WHAT IS EXPECTED: After finding the line with "refine fbByte_pack_of_no_ink q rotatedIndex" in the entries below, retype exactly each line from there through the line with "exact ⟨hbit, hbg, hink⟩", including that final line.

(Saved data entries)
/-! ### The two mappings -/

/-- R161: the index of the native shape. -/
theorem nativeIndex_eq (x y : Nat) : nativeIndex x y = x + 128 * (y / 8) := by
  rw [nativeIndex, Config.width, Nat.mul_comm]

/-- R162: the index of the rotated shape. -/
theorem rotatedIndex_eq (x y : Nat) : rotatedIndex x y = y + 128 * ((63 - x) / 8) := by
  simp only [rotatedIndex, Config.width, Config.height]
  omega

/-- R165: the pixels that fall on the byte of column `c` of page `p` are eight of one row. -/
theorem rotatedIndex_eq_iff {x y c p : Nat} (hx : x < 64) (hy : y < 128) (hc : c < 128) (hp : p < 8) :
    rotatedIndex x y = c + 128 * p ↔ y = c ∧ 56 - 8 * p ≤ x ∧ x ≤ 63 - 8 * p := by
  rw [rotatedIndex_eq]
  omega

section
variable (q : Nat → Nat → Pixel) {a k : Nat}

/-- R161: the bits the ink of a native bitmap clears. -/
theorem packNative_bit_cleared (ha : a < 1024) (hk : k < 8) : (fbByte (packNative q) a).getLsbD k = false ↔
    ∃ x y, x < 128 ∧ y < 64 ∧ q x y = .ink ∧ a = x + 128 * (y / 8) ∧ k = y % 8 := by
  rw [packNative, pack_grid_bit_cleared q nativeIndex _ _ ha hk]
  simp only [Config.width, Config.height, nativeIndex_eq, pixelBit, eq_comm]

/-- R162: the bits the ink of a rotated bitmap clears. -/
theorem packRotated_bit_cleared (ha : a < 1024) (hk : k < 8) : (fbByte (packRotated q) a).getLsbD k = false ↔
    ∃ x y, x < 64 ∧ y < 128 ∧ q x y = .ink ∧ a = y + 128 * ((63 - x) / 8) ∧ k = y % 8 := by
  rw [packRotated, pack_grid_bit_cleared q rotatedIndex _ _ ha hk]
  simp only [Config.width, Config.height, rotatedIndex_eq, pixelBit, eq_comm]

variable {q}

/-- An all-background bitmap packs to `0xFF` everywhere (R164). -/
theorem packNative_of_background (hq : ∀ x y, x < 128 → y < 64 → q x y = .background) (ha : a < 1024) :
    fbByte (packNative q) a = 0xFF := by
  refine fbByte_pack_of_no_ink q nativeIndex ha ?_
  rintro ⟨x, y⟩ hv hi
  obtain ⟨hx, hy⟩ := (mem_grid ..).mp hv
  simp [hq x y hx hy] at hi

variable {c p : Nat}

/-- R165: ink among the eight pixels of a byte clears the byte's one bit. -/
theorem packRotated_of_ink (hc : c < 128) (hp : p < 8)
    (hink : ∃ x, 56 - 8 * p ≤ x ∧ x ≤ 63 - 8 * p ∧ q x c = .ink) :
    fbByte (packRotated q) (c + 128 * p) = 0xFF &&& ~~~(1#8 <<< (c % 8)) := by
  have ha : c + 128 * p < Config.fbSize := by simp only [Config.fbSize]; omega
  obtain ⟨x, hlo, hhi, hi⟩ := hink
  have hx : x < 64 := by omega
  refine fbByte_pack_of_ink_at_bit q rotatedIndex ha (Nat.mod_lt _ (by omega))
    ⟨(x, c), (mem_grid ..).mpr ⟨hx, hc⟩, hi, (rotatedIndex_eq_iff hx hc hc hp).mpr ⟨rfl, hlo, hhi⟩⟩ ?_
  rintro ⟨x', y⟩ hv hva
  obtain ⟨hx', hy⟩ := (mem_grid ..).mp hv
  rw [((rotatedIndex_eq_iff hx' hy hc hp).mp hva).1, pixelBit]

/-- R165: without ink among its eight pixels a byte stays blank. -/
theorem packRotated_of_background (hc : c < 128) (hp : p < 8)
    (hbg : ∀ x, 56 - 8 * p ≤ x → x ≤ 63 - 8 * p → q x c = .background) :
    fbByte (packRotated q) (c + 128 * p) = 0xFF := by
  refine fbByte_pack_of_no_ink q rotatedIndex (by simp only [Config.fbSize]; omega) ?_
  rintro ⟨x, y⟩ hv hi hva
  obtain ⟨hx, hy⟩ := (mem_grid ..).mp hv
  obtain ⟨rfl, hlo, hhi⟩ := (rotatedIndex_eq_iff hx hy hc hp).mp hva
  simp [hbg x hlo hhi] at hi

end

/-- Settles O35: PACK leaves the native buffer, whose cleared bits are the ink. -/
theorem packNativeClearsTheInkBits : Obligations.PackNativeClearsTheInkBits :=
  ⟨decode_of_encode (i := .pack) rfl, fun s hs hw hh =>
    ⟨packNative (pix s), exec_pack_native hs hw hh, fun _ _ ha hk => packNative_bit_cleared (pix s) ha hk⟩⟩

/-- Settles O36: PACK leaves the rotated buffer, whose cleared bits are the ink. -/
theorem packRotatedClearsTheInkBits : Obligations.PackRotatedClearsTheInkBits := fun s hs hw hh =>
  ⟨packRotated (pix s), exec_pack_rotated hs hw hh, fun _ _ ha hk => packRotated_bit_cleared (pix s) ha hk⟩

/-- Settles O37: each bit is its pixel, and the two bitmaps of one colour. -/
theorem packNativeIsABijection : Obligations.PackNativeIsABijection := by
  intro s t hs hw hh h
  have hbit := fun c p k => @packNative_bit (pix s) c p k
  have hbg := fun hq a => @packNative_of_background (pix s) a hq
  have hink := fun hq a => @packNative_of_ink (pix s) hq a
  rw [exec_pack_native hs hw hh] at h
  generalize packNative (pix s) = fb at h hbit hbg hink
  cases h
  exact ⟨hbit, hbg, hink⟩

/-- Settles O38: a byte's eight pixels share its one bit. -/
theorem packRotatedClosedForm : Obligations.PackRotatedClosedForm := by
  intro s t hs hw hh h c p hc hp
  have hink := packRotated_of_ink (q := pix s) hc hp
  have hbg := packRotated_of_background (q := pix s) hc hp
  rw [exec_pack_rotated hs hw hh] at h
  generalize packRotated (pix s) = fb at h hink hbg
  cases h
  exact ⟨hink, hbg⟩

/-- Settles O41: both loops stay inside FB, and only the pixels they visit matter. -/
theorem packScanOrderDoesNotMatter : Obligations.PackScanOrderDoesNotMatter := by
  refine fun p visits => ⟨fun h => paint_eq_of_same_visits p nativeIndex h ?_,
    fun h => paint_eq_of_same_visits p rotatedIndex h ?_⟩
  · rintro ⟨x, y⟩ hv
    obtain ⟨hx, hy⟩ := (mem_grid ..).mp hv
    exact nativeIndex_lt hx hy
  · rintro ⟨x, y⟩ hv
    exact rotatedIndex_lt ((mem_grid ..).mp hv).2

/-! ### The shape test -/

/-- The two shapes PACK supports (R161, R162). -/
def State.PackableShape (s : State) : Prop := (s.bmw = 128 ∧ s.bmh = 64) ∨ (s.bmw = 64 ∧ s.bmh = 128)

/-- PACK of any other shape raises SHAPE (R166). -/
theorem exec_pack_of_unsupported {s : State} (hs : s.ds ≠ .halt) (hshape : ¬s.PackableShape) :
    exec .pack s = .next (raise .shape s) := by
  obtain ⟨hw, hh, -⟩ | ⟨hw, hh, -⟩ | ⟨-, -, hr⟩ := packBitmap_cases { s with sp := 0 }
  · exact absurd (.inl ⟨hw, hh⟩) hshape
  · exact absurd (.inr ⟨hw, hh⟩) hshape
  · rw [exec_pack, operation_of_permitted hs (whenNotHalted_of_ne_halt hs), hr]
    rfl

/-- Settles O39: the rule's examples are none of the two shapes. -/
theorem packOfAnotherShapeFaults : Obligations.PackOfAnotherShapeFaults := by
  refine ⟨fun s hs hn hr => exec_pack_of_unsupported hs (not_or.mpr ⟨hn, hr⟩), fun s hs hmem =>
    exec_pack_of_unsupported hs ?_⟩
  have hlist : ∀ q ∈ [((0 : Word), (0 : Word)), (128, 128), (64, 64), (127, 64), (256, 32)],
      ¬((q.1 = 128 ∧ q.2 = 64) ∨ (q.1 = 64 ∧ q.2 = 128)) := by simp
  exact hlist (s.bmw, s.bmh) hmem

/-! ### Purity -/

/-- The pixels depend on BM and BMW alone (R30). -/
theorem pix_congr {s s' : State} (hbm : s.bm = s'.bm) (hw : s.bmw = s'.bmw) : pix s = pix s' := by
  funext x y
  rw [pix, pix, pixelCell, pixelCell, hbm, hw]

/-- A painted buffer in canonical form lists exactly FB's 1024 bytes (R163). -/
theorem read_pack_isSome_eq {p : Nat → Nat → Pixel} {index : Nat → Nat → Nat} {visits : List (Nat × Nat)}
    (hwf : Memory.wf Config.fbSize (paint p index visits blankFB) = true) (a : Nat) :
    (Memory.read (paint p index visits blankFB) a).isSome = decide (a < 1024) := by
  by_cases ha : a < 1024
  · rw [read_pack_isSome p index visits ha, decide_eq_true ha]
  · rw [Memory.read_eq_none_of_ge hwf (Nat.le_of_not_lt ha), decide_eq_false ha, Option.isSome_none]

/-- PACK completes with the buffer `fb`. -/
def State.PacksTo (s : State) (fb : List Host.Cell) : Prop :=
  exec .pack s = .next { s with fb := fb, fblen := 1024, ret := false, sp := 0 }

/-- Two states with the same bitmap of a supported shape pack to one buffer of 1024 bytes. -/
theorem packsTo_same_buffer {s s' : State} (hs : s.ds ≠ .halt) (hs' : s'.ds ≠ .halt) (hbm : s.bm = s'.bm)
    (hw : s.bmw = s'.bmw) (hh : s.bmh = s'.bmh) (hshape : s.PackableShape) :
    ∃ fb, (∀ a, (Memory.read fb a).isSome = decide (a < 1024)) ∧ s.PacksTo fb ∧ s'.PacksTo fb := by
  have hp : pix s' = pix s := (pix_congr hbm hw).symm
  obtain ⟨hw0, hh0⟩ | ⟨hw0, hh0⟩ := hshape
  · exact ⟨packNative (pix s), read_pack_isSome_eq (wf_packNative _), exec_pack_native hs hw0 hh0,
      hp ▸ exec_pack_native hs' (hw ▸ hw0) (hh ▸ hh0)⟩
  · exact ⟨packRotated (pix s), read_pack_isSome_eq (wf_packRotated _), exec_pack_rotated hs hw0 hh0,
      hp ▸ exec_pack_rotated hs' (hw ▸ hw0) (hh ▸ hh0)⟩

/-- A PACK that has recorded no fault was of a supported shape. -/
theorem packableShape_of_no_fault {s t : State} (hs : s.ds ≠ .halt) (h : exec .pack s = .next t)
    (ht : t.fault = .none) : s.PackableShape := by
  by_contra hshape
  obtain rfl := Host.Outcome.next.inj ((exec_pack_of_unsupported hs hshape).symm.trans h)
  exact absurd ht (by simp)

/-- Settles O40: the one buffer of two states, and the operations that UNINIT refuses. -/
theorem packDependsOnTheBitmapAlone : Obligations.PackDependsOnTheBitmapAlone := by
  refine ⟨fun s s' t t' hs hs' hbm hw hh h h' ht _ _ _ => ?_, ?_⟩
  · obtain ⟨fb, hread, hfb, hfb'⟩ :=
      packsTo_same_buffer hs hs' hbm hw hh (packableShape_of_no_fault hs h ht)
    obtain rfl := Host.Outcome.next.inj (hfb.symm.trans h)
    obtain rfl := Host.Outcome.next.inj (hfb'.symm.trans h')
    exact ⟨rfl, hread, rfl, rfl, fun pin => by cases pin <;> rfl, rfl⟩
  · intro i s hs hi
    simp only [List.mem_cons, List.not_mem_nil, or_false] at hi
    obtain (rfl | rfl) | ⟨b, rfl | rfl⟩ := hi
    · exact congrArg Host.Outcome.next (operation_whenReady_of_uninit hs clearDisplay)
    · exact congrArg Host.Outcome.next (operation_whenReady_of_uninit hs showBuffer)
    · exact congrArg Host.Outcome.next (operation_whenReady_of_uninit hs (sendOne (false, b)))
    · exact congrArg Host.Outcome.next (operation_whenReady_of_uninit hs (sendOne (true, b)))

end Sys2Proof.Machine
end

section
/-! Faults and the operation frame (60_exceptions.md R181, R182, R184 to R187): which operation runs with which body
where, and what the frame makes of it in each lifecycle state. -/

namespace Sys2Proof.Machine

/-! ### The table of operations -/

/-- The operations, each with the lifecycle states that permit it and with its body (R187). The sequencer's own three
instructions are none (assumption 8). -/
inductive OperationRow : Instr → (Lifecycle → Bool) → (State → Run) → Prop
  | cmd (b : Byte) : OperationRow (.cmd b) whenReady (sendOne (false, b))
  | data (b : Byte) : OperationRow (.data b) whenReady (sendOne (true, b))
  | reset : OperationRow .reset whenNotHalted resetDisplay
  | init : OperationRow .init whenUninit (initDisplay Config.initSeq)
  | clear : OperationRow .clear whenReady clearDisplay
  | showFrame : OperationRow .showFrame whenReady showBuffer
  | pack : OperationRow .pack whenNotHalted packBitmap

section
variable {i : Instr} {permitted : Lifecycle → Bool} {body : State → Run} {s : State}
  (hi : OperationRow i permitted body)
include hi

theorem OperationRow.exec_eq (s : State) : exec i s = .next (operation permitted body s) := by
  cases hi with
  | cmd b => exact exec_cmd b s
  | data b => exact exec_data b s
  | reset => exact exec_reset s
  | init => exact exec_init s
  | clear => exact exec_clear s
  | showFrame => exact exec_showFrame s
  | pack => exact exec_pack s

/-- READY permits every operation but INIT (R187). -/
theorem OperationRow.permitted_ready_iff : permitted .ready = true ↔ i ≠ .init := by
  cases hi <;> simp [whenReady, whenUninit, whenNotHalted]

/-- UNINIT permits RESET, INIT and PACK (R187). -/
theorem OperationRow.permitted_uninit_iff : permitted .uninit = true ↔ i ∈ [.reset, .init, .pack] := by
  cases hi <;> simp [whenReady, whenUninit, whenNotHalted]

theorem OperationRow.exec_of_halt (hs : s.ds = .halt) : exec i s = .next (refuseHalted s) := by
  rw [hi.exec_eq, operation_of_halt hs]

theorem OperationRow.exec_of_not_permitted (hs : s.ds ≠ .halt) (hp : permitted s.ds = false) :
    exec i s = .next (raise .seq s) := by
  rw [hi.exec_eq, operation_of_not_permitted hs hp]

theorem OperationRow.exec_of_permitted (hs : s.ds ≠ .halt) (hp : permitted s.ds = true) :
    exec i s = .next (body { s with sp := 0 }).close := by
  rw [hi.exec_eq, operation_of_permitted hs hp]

PROBLEM SOLUTION:
  refine fbByte_pack_of_no_ink q rotatedIndex (by simp only [Config.fbSize]; omega) ?_
  rintro ⟨x, y⟩ hv hi hva
  obtain ⟨hx, hy⟩ := (mem_grid ..).mp hv
  obtain ⟨rfl, hlo, hhi⟩ := (rotatedIndex_eq_iff hx hy hc hp).mp hva
  simp [hbg x hlo hhi] at hi

end

/-- Settles O35: PACK leaves the native buffer, whose cleared bits are the ink. -/
theorem packNativeClearsTheInkBits : Obligations.PackNativeClearsTheInkBits :=
  ⟨decode_of_encode (i := .pack) rfl, fun s hs hw hh =>
    ⟨packNative (pix s), exec_pack_native hs hw hh, fun _ _ ha hk => packNative_bit_cleared (pix s) ha hk⟩⟩

/-- Settles O36: PACK leaves the rotated buffer, whose cleared bits are the ink. -/
theorem packRotatedClearsTheInkBits : Obligations.PackRotatedClearsTheInkBits := fun s hs hw hh =>
  ⟨packRotated (pix s), exec_pack_rotated hs hw hh, fun _ _ ha hk => packRotated_bit_cleared (pix s) ha hk⟩

/-- Settles O37: each bit is its pixel, and the two bitmaps of one colour. -/
theorem packNativeIsABijection : Obligations.PackNativeIsABijection := by
  intro s t hs hw hh h
  have hbit := fun c p k => @packNative_bit (pix s) c p k
  have hbg := fun hq a => @packNative_of_background (pix s) a hq
  have hink := fun hq a => @packNative_of_ink (pix s) hq a
  rw [exec_pack_native hs hw hh] at h
  generalize packNative (pix s) = fb at h hbit hbg hink
  cases h
  exact ⟨hbit, hbg, hink⟩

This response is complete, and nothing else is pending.